Дома отец ходил в стеганом шелковом халате с кистями на поясе, как барин из романов Толстого. Разговаривая с ней, наклонялся, хотя она быстро выросла почти с него.
У нее были няни. Первую она помнила плохо, молчаливая девушка, на прогулках крепко держала ее за руку.
Потом, когда жили в Вене, где отец был посланник Коминтерна, была немецкая сухая старушка, которая читала ей на ночь страшные сказки. Она немного шепелявила, ее грассированное Р было резким, гортанным, от этого сказки звучали особенно зловеще, как проклятия злой колдуньи, и потом Лиза долго не могла уснуть.
Няня всегда сидела в углу и вязала, пока мать учила Лизу читать и писать по-русски. Лиза не хотела, капризничала, ей было привычно и легко жить на немецком: и мать, и няня, и отец, и все вокруг, дети в парке, булочник, швейцар в подъезде — немецкий мир. Мать читала ей русские книжки, про Филипка в лаптях, несчастную потерянную собаку, русский мир казался Лизе больным, занесенным снегом, опасным.

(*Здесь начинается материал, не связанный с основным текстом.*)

-- ==== Sys2Proof/Word.lean ====
section
/-! DEFINITION. The unit of data of the codec block: the byte (00_scope.md R8). -/

namespace Sys2Proof

/-- A byte: 8 bits, an unsigned value 0 to 255, bit 7 the most significant (R8, R41). `b.extractLsb hi lo` is the
spec's `b[hi:lo]`. -/
abbrev Byte := BitVec 8

end Sys2Proof
end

При отце няня обычно молчала, без него подолгу шепталась с матерью, обе часто плакали, потом к ночи она запиралась на ключ в своей комнате. Перед отъездом семьи в Москву она хотела подарить Лизе библию, но отец не позволил взять.
Лиза с матерью пошли провожать ее, няня ехала в Варшаву, пока обнимались на перроне, она сунула матери крестик с распятием. Для Лизы. На потом, когда можно будет. Лиза обняла няню, та шептала ей наставления: будь умница, расти большая, умывайся холодной водой, читай книжки… Лиза гладила ее мягкие морщинистые щеки, мокрые от слез, кивала головой. Вдруг сама заплакала, прижалась к ней.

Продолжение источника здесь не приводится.